In aviation, innovation has always gotten a similar treatment. Back in the 1960s when Mooney came out with positive control, which is basically a full-time automatic wing leveler, there was an underground trade in homebrewed tech to defeat the thing. Same with Piper’s automatic gear extension feature, though there were, to be fair, some actual issues involved with it.

Still, when the 90s rolled around, two things pushed the industry into new realms that were even harder to reconcile. The two most transformative ones were digital technology and, for lack of a better compartment for it, something I’ll refer to as novel safety technologies.

Some in the old guard were ready for high-tech, and business aviation early on embraced technologies such as head-up displays, digital heading and attitude and advanced flight management systems, but those systems were in Gulfstreams and Falcon jets, and the world wasn’t quite ready for how quickly those technologies would migrate down into the world of GA.

A few companies saw it all coming, and one in particular, Garmin, realized that this new wave of digital hardware along with a new satellite constellation known as GPS would allow it to create technologies we little airplane folks could only have dreamt of 25 years ago. Numerous other companies, from ForeFlight to Bose to Cirrus to BRS, have ascended into aviation prominence riding a similar new-tech wave, and in every case they did so by believing in a technology that few others did and committing to its promise.
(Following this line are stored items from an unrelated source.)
-- ==== Sys2Proof/Certificates/Slice0/Obligations.lean ====
section
/-!
DEFINITION. Sys2Proof/Certificates/Slice0/Obligations.lean: the statements about the module, for the provers. Statements that a command
answers a next state give it whole, or with what it holds; what such a next state does not name is as in the state before.
-/
open Sys2Proof Sys2Proof.Machine

/-- A step is exec of the front command with the rest of the queue (98_reader.md). For every command c, rest and state s: a step of s with c
at the front of its queue is exec of c on s with the queue's rest, and a step with an empty queue leaves the state as it is (the model's
choice, log entry 2). -/
def Obligations.StepTakesFront : Prop :=
  (∀ (c : Instr) (rest : List Instr) (s : State), step { s with pending := c :: rest } = exec c { s with pending := rest }) ∧
  (∀ s : State, step { s with pending := [] } = .next { s with pending := [] })

/-- What reset leaves (R8, R51, R426, R123). After reset every register field holds its reset value, every slot is FREE with a generation that
is never 0, every fence is 0, both tiers read as zero, and no session, transit, command or completion exists. Values that the spec states
none for are the model's choice (log entry 3). -/
def Obligations.ResetState : Prop :=
  (∀ f : Fld, rd f State.reset = f.rst) ∧
  (∀ i : Nat, (descOf i State.reset).st = stFree) ∧
  (∀ n : Nat, fenceVal n State.reset = 0) ∧
  (∀ boot i : Nat, 0 < startGen boot i ∧ startGen boot i < 2 ^ 30) ∧
  (∀ a : Nat, memByte State.reset a = 0#8) ∧
  State.reset.pending = [] ∧ State.reset.sess = [] ∧ State.reset.transits = [] ∧ State.reset.started = [] ∧ State.reset.cpl = [] ∧
  State.reset.parts = [] ∧ State.reset.net.members = []

/-- The state after reset has the canonical shape (R4, R123, 04_memory_tiers.md). The state after reset meets Inv: both memories in canonical
form, every register field and every descriptor held once. -/
def Obligations.ResetInv : Prop :=
  Inv State.reset

/-- Every step keeps the canonical shape of memory, registers and descriptors (R4, R123, 04_memory_tiers.md). From every state that meets Inv,
whatever command stands in front, a step that answers a next state answers one that meets Inv: both memories stay in canonical form
(addresses strictly rising, no listed byte zero), and each register field and each descriptor stays held once. -/
def Obligations.StepKeepsInv : Prop :=
  ∀ s t : State, Inv s → step s = .next t → Inv t

/-- Every step takes exactly the front command off the queue (98_reader.md). Whatever the command, a step that answers a next state leaves the
rest of the queue as it was, in its order: no command adds to, removes from or reorders the commands that wait. -/
def Obligations.StepTakesOne : Prop :=
  ∀ s t : State, step s = .next t → t.pending = s.pending.tail

/-- No command ever stops the model (98_reader.md, R559). For every command and every state exec answers a next state: every failure that the
spec describes is an effect (a status, an event, a counter), and a module without power or not serving leaves the command without effect. -/
def Obligations.StepCompletes : Prop :=
  ∀ (c : Instr) (s : State), ∃ t : State, exec c s = .next t

/-- A write to the bonded tier reads back, and leaves every other byte (R4, 04_memory_tiers.md). In a state whose memories are canonical,
writing a byte at a bonded address makes that address read as the byte; writing a run leaves every address outside the run as it read
before; and writing keeps the canonical form. -/
def Obligations.MemoryReadAfterWrite : Prop :=
  (∀ (s : State) (a : Nat) (v : Byte), memOk s = true → a < bondedEnd → memByte (memWrite a [v] s) a = v) ∧
  (∀ (s : State) (a x : Nat) (bs : List Byte), x < a ∨ a + bs.length ≤ x → memByte (memWrite a bs s) x = memByte s x) ∧
  (∀ (s : State) (a : Nat) (bs : List Byte), memOk s = true → memOk (memWrite a bs s) = true)

/-- A register field holds what was put there, cut to its width, and counters saturate (R4, R8). Writing a field makes it read as the value
modulo 2 to its width, leaves every field of another place, and a counter that would pass its largest value stays at all ones. -/
def Obligations.RegisterFields : Prop :=
  (∀ (f : Fld) (v : Nat) (s : State), rd f (wr f v s) = v % 2 ^ fwidth f) ∧
  (∀ (f g : Fld) (v : Nat) (s : State), fkey f ≠ fkey g → rd f (wr g v s) = rd f s) ∧
  (∀ (f : Fld) (n : Nat) (s : State), rd f (bump f n s) = satAdd (fwidth f) (rd f s) n) ∧
  (∀ (f : Fld) (s : State), rd f s = fmax f → rd f (bump f 1 s) = fmax f)

/-- Doorbell writes move the host's indices, or put the queue pair in ERROR, or are counted while IDE shuts the link (R406, R433, R435, R409,
R512). While memory requests are taken (R512): on a queue pair that runs SQ_TAIL sets the tail, and on one that does not run it is lost;
on one that runs or drains CQ_HEAD sets the head and OUT_CI the consumed byte count, and the first event that waited joins the ring's
records where it has room; an index past the ring, or a count ahead of the producer, puts the queue pair in ERROR with cause 1. EVQ_CI
sets the consumed count of the event queue. Where IDE is required and no stream stands, each of the four is only counted in
SEC_IDE_BLOCKED. -/
def Obligations.Doorbells : Prop :=
  (∀ (fn qp idx : Nat) (s : State), live s = true → ideShut s = false → qpState fn qp s = 1 → idx < sqSize fn qp s →
    exec (.sqTail fn qp idx) s = .next (putQp fn qp { qpOf fn qp s with sqTail := idx } s)) ∧
  (∀ (fn qp idx : Nat) (s : State), live s = true → ideShut s = false → qpState fn qp s = 1 → sqSize fn qp s ≤ idx →
    exec (.sqTail fn qp idx) s = .next (qpError fn qp 1 s)) ∧
  (∀ (fn qp idx : Nat) (s : State), live s = true → ideShut s = false → qpState fn qp s ≠ 1 → exec (.sqTail fn qp idx) s = .next s) ∧
  (∀ (fn qp idx : Nat) (s : State), live s = true → ideShut s = false → (qpState fn qp s = 1 ∨ qpState fn qp s = 2) → idx < cqSize fn qp s →
    exec (.cqHead fn qp idx) s = .next (putQp fn qp { qpOf fn qp s with cqHead := idx } s)) ∧
  (∀ (fn qp idx : Nat) (s : State), live s = true → ideShut s = false → (qpState fn qp s = 1 ∨ qpState fn qp s = 2) → cqSize fn qp s ≤ idx →
    exec (.cqHead fn qp idx) s = .next (qpError fn qp 1 s)) ∧
  (∀ (fn qp n : Nat) (s : State), live s = true → ideShut s = false → (qpState fn qp s = 1 ∨ qpState fn qp s = 2) →
    (rd (HIF_QP_OUT_STATUS.PI fn qp) s + 2 ^ 32 - n % 2 ^ 32) % 2 ^ 32 ≤ outSize fn qp s → (qpOf fn qp s).evs = [] →
    exec (.outCi fn qp n) s = .next (putQp fn qp { qpOf fn qp s with outCi := n % 2 ^ 32 } s)) ∧
  (∀ (fn qp n : Nat) (r : Rec) (rest : List Rec) (s : State), live s = true → ideShut s = false → (qpState fn qp s = 1 ∨ qpState fn qp s = 2) →
    (rd (HIF_QP_OUT_STATUS.PI fn qp) s + 2 ^ 32 - n % 2 ^ 32) % 2 ^ 32 ≤ outSize fn qp s → (qpOf fn qp s).evs = r :: rest →
    recSize r ≤ ringFree fn qp (putQp fn qp { qpOf fn qp s with outCi := n % 2 ^ 32 } s) →
    ∃ t, exec (.outCi fn qp n) s = .next t ∧ (qpOf fn qp t).outCi = n % 2 ^ 32 ∧ r ∈ (qpOf fn qp t).recs) ∧
  (∀ (fn qp n : Nat) (s : State), live s = true → ideShut s = false → (qpState fn qp s = 1 ∨ qpState fn qp s = 2) →
    outSize fn qp s < (rd (HIF_QP_OUT_STATUS.PI fn qp) s + 2 ^ 32 - n % 2 ^ 32) % 2 ^ 32 →
    exec (.outCi fn qp n) s = .next (qpError fn qp 1 s)) ∧
  (∀ (n : Nat) (s : State), live s = true → ideShut s = false → exec (.evqCi n) s = .next { s with evqCi := n % 2 ^ 32 }) ∧
  (∀ (fn qp n : Nat) (s : State), live s = true → ideShut s = true →
    exec (.sqTail fn qp n) s = .next (bump SEC_IDE_BLOCKED.COUNT 1 s) ∧ exec (.cqHead fn qp n) s = .next (bump SEC_IDE_BLOCKED.COUNT 1 s) ∧
    exec (.outCi fn qp n) s = .next (bump SEC_IDE_BLOCKED.COUNT 1 s) ∧ exec (.evqCi n) s = .next (bump SEC_IDE_BLOCKED.COUNT 1 s))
These innovative companies all succeeded by seeing through the arbitrary barriers that deeply ingrained patterns of belief have imposed on all of us in aviation.

I’m tempted to say that in order to get to where we want to be—economically feasible flying for large numbers of pilots—we have to change everything. The FAA, with its byzantine layers of rules regarding both plane and pilot certification, is a case in point. To its credit, it has liberalized its certification processes for many things light-plane related, thanks to innovative thinking that started at least 15 years ago from the Small Airplane Directorate. Behind that thinking is this revolutionary idea: If safety isn’t affected by liberalizing a rule, say, with basic med, or retrofit avionics upgrades, then why on earth would be we against it?

I’m not against regulation. Far from it. I entitled a Going Direct column from more than a decade ago, “Why Certification Matters,” and I still believe every word.


But behind my belief in regulation and effective oversight is an equally strong belief that regulation and oversight needs to, one, be responsive to facts and, two, be readily changeable when new facts emerge.

With Basic Med a big success with apparently no attendant loss of safety, why not go all in with a driver’s license-style medical and retire the 3rd Class medical for good? Europe has had great success with its far more liberal advanced ultralights, which allow for bigger and faster machines certificated under relaxed regulations. Why wouldn’t we want that too? The commercial license practical test is a throwback to the 1950s. Why not bid farewell to eights on pylons and lazy eights, and replace those odd and arbitrary maneuvers with ones that matter a lot more in real life?

The answers in defense of questions like these will vary. But it often comes down to the fact that people are comfortable with the way it has always been done (whether that’s really true or not) and the fact that those attitudes are entrenched in the many bureaucracies that make up the FAA. This top-heavy, change-averse infrastructure of orthodoxy are the very fabric of the aviation Deep State.

The good news is that the solution to this kind of tyranny is easy. Look at the data and try new things, and if the old rules get in the way of doing that, change the rules. It really should be that easy.